Background and aims Tumour necrosis factor-α (TNF-α) is a proinflammatory cytokine associated with P. falciparum malaria and autoimmune disorders. Elevated plasma TNF-a has been linked to P. falciparum malarial severity and mortality. Higher levels of TNF-α has also been reported in systemic lupus erythematosus (SLE). Two functional common polymorphisms (G-238A and G-308A) at promoter region of TNF-α gene have been linked to SLE susceptibility in different population. In the present report, we conducted a case control study to investigate association of TNF-α (G-238A and G-308A) polymorphisms with susceptibility/resistance to SLE development in a P. falciparum malaria endemic cohort.

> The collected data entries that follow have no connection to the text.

-- ==== Sys2Proof/Machine/Loader.lean ====
section
/-! DEFINITION. The sequencer's loader (R18, R19, R64): the cursor, the reading of one cue, and the refill of the window. -/

namespace Sys2Proof.Machine

open Sys2Proof (LaneIx)

/-! ### Groups (R10, R66) -/

/-- Whether an entry is a WITH cue. -/
def Entry.isWith (e : Entry) : Bool := decide (e.cue.trigger = .withPrev)

/-- The head group: the first entry with the WITH entries directly after it (R66). -/
def headGroup : List Entry → List Entry
  | [] => []
  | e :: rest => e :: rest.takeWhile Entry.isWith

/-- The window without its head group. -/
def afterHead : List Entry → List Entry
  | [] => []
  | _ :: rest => rest.dropWhile Entry.isWith

/-- The last group of a window. -/
def tailGroup (window : List Entry) : List Entry :=
  let back := window.reverse
  let withs := back.takeWhile Entry.isWith
  ((back.drop withs.length).take 1 ++ withs.reverse)

/-- The groups of a list of entries, at most as many as `n`. -/
def groupsOf : Nat → List Entry → List (List Entry)
  | 0, _ => []
  | _ + 1, [] => []
  | n + 1, e :: rest => headGroup (e :: rest) :: groupsOf n (afterHead (e :: rest))

/-- The lanes set of a group (R10). -/
def groupMask (group : List Entry) : BitVec 6 := group.foldl (fun m e => m ||| e.cue.mask) 0

/-! ### The cursor (R64) -/

/-- The cursor at the first cue of a pass of a section. -/
def Sequencer.firstOf (q : Sequencer) (pass : Half) (s : Nat) : Cursor :=
  let sec := q.sectionAt s
  .reading pass s sec.firstCue 0 sec.cueCount false

/-- The cursor at the first cue of the next pass under a successor: finished for STOP (R64, R73, R77). -/
def Sequencer.nextPassCursor (q : Sequencer) (successor : Option Successor) : Cursor :=
  match successor with
  | some (.next s) => q.firstOf (q.pass + 1) s
  | some .stop | none => .finished

/-- The cursor after the end of a pass's list: the held next section's first cue after the current pass, else finished (R64). -/
def Sequencer.afterPass (q : Sequencer) (pass : Half) : Cursor :=
  if pass = q.pass then q.nextPassCursor q.heldNext else .finished

/-- The part with the loader's cursor moved. -/
def Part.setCursor (p : Part) (c : Cursor) : Part := { p with seq := { p.seq with cursor := c } }

/-- The lane set a WITH cue of a pass would join: that of the window's last group, where it is of the same section and pass (R18). None
for a list's first cue, which has no cue before it (R15). -/
def Sequencer.openGroup (q : Sequencer) (sect : Nat) (pass : Half) (index : Nat) : Option (BitVec 6) :=
  match tailGroup q.window with
  | [] => none
  | e :: rest => if index ≠ 0 ∧ e.key.sect = sect ∧ e.key.pass = pass then some (groupMask (e :: rest)) else none

/-- A cue check's failure reported (R18). -/
def Part.badCue (p : Part) (code : LoadCode) (sect : Nat) (pass : Half) (offset : Nat) (cue : Option Half) : Part :=
  p.append (badCueRecord code sect pass offset cue)

/-- The cue id of a BAD_CUE record: none where R15's order 1 failed and the head could not be read whole (R175). -/
def headId (r : RawCue) (offset : Nat) : Option Half :=
  if Config.cueAreaSize < offset + 24 then none else some r.id

/-- The record at the cursor read and taken or skipped, and the cursor moved (R18, R19). A WITH cue after the first whose group was
lost, or has left the window already, is BAD_WITH whatever else is wrong with it (R19, R65). -/
def Part.readCue (p : Part) (pass : Half) (sect offset index left : Nat) (lost : Bool) : Part :=
  let r := readCueHead p.mem offset
  let isWith := decide (r.trigger = 4)
  let onward := fun lost' => Cursor.reading pass sect (offset + r.length) (index + 1) (left - 1) lost'
  match checkExtent r offset with
  | some e => (p.setCursor (.reading pass sect offset index 0 lost)).badCue e sect pass offset (headId r offset)
  | none =>
    let group := p.seq.openGroup sect pass index
    if isWith && (lost || (decide (index ≠ 0) && group.isNone)) then (p.setCursor (onward true)).badCue .badWith sect pass offset (some r.id)
    else
      match checkCueBody p.mem r offset (p.seq.sectionAt sect) p.seq.usedLength { group := group, previousAt := none } with
      | .error e => (p.setCursor (onward (!isWith))).badCue e sect pass offset (some r.id)
      | .ok cue =>
        let entry : Entry :=
          { cue := cue, key := { sect := sect, pass := pass, offset := offset, index := index }, state := .waiting,
            due := none, reached := false, qe := none }
        { p with seq := { p.seq with window := p.seq.window ++ [entry], cursor := onward false } }

/-- Whether a section is in use: RUNNING with it current, in the window, under the loader's cursor, or loaded and not yet current
(R20). -/
def Sequencer.inUse (q : Sequencer) (s : Nat) : Bool :=
  decide (q.state = .running) &&
    (decide (q.current = some s) || (q.window.any fun e => decide (e.key.sect = s)) ||
      match q.cursor with
      | .reading _ sect _ _ _ _ => decide (sect = s)
      | .finished => decide (q.heldNext = some (.next s)))

/-- A REPLACE_SECTION being executed marked where its section is in use now (R21). No ARM or JUMP is taken while it is executed (R153),
so that a section comes into use by the loader alone, or by BACK's group and a section entry, which the loader follows. -/
def Part.noteUse (p : Part) : Part :=
  match p.requests.scan with
  | .executing _ _ (.replace a) =>
    { p with requests := { p.requests with
        replaceUsed := p.requests.replaceUsed || p.seq.inUse a.section_.toNat } }
  | .executing _ _ .load | .idle | .scanning _ => p

/-- One step of the loader (R64): at the end of a pass's list the cursor goes on to the next pass, whether the window has room or
not; else the next cue is read where it has. None where the loader has nothing to do. -/
def Part.loadOne (p : Part) : Option Part :=
  match p.seq.cursor with
  | .finished => none
  | .reading pass sect offset index left lost =>
    if left = 0 then some (p.setCursor (p.seq.afterPass pass))
    else if p.seq.window.length < Config.windowSize then some (p.readCue pass sect offset index left lost)
    else none

/-- The loader's steps for as long as it has any, each of which may bring the section of a REPLACE_SECTION into use (R21, R64). -/
def Part.refillFor : Nat → Part → Part
  | 0, p => p.noteUse
  | n + 1, p =>
    match p.noteUse.loadOne with
    | some q => Part.refillFor n q
    | none => p.noteUse

/-- More steps than two passes of 4095 cues can take. -/
def refillSteps : Nat := 8200

/-- The refill of the window (R64). -/
def Part.refill (p : Part) : Part := p.refillFor refillSteps

/-- Entries that left the window without firing, reported to every lane in turn (R106). -/
def Part.reportRemoved (p : Part) (entries : List Entry) : Part :=
  entries.foldl (fun p e => allLanes.foldl (fun p i => p.modLane i fun l => l.entryRemoved e.key) p) p

/-- The part with the window replaced. -/
def Part.setWindow (p : Part) (w : List Entry) : Part := { p with seq := { p.seq with window := w } }

end Sys2Proof.Machine
end

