/-- The window flushed: every entry removed and reported, with no record (R85). -/
def Part.flush (p : Part) : Part :=
  let old := p.seq.window
  let p := { p with seq := { p.seq with window := [], deferAt := none } }
  p.reportRemoved old

/-- A lane cleared for JUMP or STOP (R109). -/
def Part.clearLane (cause : ClearedCause) (p : Part) (i : LaneIx) : Part :=
  let before := (p.lane i).shadow
  let p := p.modLane i fun l =>
    let l := l.writeShadow (blankShadow p.now)
    if l.up && !l.blanked then l.queueClear else l
  if before.text.isSome then p.append (clearedRecord cause i before.cue) else p

/-- Every lane cleared in lane order, unless keep is set (R109). -/
def Part.clearLanes (p : Part) (keep : Bool) (cause : ClearedCause) : Part :=
  if keep then p else allLanes.foldl (Part.clearLane cause) p

/-- JUMP (R85). -/
def Part.jump (p : Part) (s count : Nat) (keep prime : Bool) : Part × Option Half :=
  let from_ := p.seq.current
  let p := p.flush
  let p := { p with seq := { p.seq with history := [] } }
  (p.clearLanes keep .jump).armAt s count prime .jump from_

/-- The sequencer with no act: window, history, F, vamp exit, current and next section gone (R86, R87). -/
def Sequencer.rest (q : Sequencer) : Sequencer :=
  { q with
    state := .loaded, window := [], history := [], lastFire := none, vampExit := false, current := none, heldNext := none,
    cursor := .finished, deferAt := none }

/-- STOP (R86). -/
def Part.stopAct (p : Part) (keep : Bool) : Part :=
  let p := p.flush
  let p := p.clearLanes keep .stop
  let left := p.clock.state
  let p := { p with clock := p.clock.stopped, seq := p.seq.rest }
  p.reportClock left .stop

/-- The sequencer at a halt (R62, R87, R17). -/
def Sequencer.halt (q : Sequencer) : Sequencer :=
  match q.state with
  | .running | .ended => { q.rest with pass := 0 }
  | .loading => { q with state := .empty, book := none, lastError := LoadError.none }
  | .empty | .loaded => q

/-! ### Max dwell (R108) -/

/-- The max dwell expiry of a lane, once it has come (R108). -/
def Part.maxDwellExpiry (p : Part) (i : LaneIx) : Part :=
  match (p.lane i).maxDwellAt with
  | none => p
  | some t =>
    if t ≤ p.now then
      let cue := (p.lane i).shadow.cue
      let p := p.modLane i fun l =>
        let l := l.writeShadow (blankShadow t)
        if l.up && !l.blanked then l.queueClear else l
      (p.append (clearedRecord .maxDwell i cue)).settle
    else p

end Sys2Proof.Machine
end

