-- ==== Sys2Proof/Machine/RegisterCommands.lean ====
section
/-! DEFINITION. The meanings of the resets, the start-up, the halt and the register accesses (chapter 10). -/

namespace Sys2Proof.Machine

open Sys2Proof (AccessSize)

/-- POWER_UP_RESET (R184). -/
def execPowerUpReset (s : State) : Host.Outcome State Fault Refusal := s.access Part.powerUp

/-- SOFT_RESET (R185). -/
def execSoftReset (s : State) : Host.Outcome State Fault Refusal := s.access Part.softReset

/-- PCIE_BUS_RESET acts as the soft reset (R185). -/
def execPcieBusReset (s : State) : Host.Outcome State Fault Refusal := s.access fun p => p.softReset

/-- START_UP (R186). -/
def execStartUp (s : State) : Host.Outcome State Fault Refusal := s.access Part.startUp

/-- HALT (R187). -/
def execHalt (s : State) : Host.Outcome State Fault Refusal := s.access Part.halt

/-- SCAN: any value asks for a scan (R151, R178). -/
def execScan (_value : Word) (s : State) : Host.Outcome State Fault Refusal := s.access Part.writeScan

/-- NOTICE_CLEAR (R180). -/
def execNoticeClear (value : Word) (s : State) : Host.Outcome State Fault Refusal := s.access fun p => p.clearNotice value

/-- NOTICE_EN_WRITE (R180). -/
def execNoticeEnWrite (value : Word) (s : State) : Host.Outcome State Fault Refusal := s.access fun p => p.writeNoticeEn value

/-- TIME_LO_READ (R178, R181): the word, or the bytes a smaller read addresses. -/
def execTimeLoRead (s : State) (byte : Fin 4 := 0) (size : AccessSize := .word) : Host.Outcome State Fault Refusal :=
  s.access fun p => p.readTimeLo byte size

/-- REGISTER_WRITE (R178, R179). -/
def execRegisterWrite (offset : Fin 32) (size : AccessSize) (value : Word) (s : State) : Host.Outcome State Fault Refusal :=
  s.access fun p => p.hostWrite offset.val size value

end Sys2Proof.Machine
end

Methods A total of 204 female SLE patients and 224 age and sex matched healthy controls were enrolled in the study. TNF-α polymorphisms (G-238A and G-308A) were typed by polymerase chain reaction and restriction length polymorphism (PCR-RFLP). Plasma level of TNF-a was quantified by enzyme linked immunosorbent assay.

Results The prevalence of heterozygous mutants and minor alleles of TNF-α (G-238A and G-308A) polymorphisms were significantly higher in SLE patients compared to healthy controls. Furthermore, heterozygous (GA) and minor allele (A) of TNF-α (G-238A) polymorphism were associated with susceptibility to lupus nephritis. SLE patients displayed higher levels of plasma TNF-α compared to healthy controls. TNF-α (G-238A and G-308A) variants were associated with higher plasma TNF-α in both SLE patients and healthy control.

Conclusions The results of the present study demonstrate that TNF-α (G-238A and G-308A) variants are associated with higher plasma TNF-α level and increased susceptibility to development of SLE in malarial endemic areas.